Work instruction
Search the material below for the word "DEFINITION". Copy every line where it is found.

Data extract

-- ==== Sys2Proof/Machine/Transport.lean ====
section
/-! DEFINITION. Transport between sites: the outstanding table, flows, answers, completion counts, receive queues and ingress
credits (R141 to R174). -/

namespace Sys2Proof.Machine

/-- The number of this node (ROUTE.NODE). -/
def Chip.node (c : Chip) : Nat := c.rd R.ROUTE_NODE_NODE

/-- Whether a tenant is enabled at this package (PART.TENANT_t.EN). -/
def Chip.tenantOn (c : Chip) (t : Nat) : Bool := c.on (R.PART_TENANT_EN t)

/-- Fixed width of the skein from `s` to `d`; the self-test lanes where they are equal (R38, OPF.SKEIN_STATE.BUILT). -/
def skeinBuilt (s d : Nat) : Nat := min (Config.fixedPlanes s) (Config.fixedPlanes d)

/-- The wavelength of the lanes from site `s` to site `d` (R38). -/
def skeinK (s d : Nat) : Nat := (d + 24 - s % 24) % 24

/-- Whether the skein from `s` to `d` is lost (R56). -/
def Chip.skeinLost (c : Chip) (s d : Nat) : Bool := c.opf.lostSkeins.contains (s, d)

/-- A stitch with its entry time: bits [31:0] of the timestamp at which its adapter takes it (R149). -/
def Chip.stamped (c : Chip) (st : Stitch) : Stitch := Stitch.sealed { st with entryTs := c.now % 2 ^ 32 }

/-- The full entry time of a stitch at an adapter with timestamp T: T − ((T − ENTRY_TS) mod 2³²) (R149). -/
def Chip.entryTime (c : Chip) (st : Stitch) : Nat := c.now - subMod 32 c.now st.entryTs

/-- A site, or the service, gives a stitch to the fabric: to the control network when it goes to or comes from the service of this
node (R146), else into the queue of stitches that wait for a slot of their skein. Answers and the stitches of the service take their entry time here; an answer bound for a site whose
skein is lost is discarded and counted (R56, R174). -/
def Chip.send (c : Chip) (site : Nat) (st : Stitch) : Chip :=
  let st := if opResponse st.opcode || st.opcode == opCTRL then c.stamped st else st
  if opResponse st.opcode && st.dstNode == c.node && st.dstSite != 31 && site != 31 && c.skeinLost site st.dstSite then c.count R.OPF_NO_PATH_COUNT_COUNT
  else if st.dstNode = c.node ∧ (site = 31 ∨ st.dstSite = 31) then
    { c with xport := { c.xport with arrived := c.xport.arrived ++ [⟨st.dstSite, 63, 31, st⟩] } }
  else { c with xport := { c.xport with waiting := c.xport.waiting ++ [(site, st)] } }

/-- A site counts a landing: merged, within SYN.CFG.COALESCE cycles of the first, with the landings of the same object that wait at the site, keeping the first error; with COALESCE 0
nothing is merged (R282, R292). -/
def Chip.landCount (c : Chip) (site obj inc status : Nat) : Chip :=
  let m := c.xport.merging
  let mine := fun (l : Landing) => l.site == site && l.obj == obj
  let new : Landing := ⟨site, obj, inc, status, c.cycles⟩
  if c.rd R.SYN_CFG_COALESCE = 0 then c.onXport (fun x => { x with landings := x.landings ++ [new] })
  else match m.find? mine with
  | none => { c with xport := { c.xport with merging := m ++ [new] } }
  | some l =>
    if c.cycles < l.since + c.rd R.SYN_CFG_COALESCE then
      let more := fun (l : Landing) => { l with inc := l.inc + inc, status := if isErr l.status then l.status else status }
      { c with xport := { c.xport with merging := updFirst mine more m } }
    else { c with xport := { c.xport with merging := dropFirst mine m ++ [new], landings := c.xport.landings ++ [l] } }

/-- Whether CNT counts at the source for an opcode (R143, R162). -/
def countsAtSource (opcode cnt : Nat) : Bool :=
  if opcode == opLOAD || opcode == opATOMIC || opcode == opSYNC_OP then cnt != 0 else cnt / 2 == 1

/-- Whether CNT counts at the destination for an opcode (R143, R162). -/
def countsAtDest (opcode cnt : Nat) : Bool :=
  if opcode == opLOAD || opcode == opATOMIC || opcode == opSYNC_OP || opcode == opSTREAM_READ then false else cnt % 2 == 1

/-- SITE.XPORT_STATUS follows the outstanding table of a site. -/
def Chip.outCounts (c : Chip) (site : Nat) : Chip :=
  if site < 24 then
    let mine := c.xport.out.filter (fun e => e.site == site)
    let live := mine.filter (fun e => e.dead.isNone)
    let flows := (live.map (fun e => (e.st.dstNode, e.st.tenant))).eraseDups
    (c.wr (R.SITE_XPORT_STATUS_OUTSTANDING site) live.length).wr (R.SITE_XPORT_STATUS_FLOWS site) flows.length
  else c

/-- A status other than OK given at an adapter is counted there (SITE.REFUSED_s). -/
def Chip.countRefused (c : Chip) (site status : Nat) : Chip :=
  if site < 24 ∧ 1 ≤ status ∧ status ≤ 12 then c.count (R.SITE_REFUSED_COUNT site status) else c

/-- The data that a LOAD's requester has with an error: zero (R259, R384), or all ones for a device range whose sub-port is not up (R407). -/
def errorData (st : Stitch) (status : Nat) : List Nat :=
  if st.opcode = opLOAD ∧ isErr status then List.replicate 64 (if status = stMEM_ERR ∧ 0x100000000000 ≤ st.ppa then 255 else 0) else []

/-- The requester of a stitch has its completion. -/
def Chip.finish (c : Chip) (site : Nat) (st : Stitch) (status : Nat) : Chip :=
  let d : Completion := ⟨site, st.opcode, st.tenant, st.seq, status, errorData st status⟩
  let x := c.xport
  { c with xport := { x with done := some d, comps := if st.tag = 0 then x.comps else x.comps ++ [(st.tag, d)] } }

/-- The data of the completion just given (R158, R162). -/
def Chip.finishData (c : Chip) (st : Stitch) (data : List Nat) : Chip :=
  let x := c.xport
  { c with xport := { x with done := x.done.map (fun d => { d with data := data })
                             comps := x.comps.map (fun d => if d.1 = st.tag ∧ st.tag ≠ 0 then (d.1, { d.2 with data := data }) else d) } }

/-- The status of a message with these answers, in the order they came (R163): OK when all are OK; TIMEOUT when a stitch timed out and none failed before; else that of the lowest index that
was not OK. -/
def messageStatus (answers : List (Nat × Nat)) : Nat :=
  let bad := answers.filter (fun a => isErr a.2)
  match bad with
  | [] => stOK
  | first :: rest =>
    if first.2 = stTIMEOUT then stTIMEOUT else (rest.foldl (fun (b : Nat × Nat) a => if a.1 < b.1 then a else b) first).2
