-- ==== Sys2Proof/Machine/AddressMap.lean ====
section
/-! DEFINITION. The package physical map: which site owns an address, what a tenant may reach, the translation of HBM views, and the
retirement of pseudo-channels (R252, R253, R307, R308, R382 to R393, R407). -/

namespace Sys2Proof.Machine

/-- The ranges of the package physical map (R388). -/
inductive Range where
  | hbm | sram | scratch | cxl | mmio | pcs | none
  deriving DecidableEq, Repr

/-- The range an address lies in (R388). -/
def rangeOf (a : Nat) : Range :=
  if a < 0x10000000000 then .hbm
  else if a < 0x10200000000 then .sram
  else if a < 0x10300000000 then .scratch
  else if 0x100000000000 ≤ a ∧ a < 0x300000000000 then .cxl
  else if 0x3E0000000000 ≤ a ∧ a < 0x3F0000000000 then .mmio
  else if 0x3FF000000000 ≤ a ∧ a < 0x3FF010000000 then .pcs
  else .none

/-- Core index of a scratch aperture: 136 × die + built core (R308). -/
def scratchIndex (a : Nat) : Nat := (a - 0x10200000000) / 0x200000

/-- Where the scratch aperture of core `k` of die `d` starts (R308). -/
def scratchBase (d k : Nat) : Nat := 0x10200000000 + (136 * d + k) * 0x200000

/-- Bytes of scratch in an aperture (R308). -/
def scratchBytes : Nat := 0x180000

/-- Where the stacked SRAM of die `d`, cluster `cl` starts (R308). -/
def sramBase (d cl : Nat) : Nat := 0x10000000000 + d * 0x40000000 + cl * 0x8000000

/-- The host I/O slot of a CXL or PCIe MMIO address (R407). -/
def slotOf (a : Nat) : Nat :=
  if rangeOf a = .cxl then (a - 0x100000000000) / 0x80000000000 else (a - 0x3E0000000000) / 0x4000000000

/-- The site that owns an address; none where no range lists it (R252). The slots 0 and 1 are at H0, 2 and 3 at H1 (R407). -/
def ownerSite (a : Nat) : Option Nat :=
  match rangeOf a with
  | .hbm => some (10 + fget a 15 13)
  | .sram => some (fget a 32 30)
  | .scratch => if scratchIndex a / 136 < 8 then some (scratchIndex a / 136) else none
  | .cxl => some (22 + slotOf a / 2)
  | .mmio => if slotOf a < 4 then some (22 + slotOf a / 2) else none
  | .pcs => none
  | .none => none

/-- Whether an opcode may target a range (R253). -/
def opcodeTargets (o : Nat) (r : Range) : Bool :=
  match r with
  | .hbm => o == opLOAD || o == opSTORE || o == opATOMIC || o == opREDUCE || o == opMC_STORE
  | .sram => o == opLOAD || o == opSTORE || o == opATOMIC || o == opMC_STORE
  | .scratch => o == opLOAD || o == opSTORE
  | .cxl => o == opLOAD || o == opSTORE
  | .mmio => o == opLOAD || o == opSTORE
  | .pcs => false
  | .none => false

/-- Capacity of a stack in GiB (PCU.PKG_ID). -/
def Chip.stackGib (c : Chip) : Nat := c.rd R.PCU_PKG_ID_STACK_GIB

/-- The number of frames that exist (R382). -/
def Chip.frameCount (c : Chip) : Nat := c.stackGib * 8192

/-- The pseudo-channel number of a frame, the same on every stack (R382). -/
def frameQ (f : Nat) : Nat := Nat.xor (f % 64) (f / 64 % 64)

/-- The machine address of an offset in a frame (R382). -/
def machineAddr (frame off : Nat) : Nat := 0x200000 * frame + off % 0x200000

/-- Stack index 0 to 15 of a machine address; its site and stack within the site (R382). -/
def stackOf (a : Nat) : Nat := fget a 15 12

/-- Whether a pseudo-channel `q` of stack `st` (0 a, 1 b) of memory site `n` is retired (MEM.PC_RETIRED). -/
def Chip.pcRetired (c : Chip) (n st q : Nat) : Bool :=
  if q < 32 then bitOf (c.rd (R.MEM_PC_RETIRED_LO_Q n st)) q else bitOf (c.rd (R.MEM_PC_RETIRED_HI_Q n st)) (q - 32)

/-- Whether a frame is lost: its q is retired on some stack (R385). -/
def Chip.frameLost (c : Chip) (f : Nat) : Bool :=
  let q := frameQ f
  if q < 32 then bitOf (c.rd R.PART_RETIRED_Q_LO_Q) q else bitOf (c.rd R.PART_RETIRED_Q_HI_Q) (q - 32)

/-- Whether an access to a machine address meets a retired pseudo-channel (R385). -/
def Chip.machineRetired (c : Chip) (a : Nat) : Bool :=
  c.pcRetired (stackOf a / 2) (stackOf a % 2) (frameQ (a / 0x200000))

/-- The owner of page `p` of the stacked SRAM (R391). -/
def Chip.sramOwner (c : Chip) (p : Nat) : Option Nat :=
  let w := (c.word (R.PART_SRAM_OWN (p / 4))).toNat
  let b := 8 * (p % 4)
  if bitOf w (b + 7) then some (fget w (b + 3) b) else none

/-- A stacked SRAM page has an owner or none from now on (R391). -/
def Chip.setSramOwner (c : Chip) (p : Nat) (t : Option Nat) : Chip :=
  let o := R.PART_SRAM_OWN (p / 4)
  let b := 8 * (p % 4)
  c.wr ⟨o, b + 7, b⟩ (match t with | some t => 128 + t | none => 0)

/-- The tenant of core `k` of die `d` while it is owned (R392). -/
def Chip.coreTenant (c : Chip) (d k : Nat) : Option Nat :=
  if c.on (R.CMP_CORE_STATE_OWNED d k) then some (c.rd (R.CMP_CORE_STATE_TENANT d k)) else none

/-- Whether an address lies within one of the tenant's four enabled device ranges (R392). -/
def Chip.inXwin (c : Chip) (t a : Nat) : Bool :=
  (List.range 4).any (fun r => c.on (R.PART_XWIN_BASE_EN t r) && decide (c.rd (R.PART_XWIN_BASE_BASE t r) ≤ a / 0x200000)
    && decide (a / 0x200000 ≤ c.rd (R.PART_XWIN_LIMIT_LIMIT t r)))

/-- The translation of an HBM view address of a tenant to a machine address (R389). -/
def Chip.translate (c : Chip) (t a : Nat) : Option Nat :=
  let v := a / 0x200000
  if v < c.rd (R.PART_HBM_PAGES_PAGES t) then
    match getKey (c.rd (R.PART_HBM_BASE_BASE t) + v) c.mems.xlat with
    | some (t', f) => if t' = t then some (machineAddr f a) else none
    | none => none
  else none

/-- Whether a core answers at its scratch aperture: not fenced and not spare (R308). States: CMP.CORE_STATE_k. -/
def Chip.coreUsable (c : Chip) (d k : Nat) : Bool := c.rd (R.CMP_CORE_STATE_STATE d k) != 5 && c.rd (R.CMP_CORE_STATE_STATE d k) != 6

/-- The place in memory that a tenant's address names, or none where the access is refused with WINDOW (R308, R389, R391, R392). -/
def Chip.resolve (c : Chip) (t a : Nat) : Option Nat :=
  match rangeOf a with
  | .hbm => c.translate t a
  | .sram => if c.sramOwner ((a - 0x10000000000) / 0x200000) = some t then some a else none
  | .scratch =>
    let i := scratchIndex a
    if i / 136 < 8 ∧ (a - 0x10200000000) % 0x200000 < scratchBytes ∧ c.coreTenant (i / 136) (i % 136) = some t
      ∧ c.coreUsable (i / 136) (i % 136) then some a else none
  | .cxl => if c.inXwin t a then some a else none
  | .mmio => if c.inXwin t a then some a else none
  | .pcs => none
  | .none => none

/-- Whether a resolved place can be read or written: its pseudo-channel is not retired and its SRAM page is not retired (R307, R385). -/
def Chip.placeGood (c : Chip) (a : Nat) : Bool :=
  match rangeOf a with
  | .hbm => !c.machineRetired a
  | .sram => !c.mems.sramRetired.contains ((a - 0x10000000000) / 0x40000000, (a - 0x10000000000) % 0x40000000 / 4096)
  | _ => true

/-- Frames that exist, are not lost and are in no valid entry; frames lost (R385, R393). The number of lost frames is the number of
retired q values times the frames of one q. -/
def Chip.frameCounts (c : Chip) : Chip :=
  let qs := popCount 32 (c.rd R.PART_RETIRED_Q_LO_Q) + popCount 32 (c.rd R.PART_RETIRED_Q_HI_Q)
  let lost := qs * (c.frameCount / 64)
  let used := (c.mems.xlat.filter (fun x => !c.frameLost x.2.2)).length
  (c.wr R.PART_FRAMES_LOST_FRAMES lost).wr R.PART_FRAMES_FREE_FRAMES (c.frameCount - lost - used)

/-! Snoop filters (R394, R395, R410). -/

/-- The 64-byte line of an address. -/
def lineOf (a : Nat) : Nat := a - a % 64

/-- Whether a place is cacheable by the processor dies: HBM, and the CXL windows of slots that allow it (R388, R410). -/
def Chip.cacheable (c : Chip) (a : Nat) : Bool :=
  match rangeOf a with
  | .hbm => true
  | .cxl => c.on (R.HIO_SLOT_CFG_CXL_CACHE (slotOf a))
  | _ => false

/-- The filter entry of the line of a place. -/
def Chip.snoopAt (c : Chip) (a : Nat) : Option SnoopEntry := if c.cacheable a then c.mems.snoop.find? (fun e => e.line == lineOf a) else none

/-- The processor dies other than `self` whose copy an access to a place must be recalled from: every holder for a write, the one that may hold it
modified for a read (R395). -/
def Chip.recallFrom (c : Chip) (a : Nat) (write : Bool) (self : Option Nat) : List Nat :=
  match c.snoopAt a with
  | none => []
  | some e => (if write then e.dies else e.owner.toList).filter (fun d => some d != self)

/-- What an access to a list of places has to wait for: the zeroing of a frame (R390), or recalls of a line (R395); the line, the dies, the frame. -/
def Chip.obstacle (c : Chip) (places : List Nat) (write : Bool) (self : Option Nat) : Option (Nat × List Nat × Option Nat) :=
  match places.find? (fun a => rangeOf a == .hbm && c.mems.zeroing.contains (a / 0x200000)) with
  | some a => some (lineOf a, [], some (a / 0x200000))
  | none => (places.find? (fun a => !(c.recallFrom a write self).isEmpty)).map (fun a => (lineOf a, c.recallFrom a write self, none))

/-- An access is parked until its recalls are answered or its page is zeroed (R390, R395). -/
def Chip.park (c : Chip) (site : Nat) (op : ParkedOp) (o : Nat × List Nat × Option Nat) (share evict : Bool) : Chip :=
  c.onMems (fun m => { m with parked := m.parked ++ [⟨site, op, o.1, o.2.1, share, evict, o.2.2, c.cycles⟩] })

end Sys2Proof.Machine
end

Solution to this task
/-! DEFINITION. Transport between sites: the outstanding table, flows, answers, completion counts, receive queues and ingress
/-! DEFINITION. The package physical map: which site owns an address, what a tenant may reach, the translation of HBM views, and the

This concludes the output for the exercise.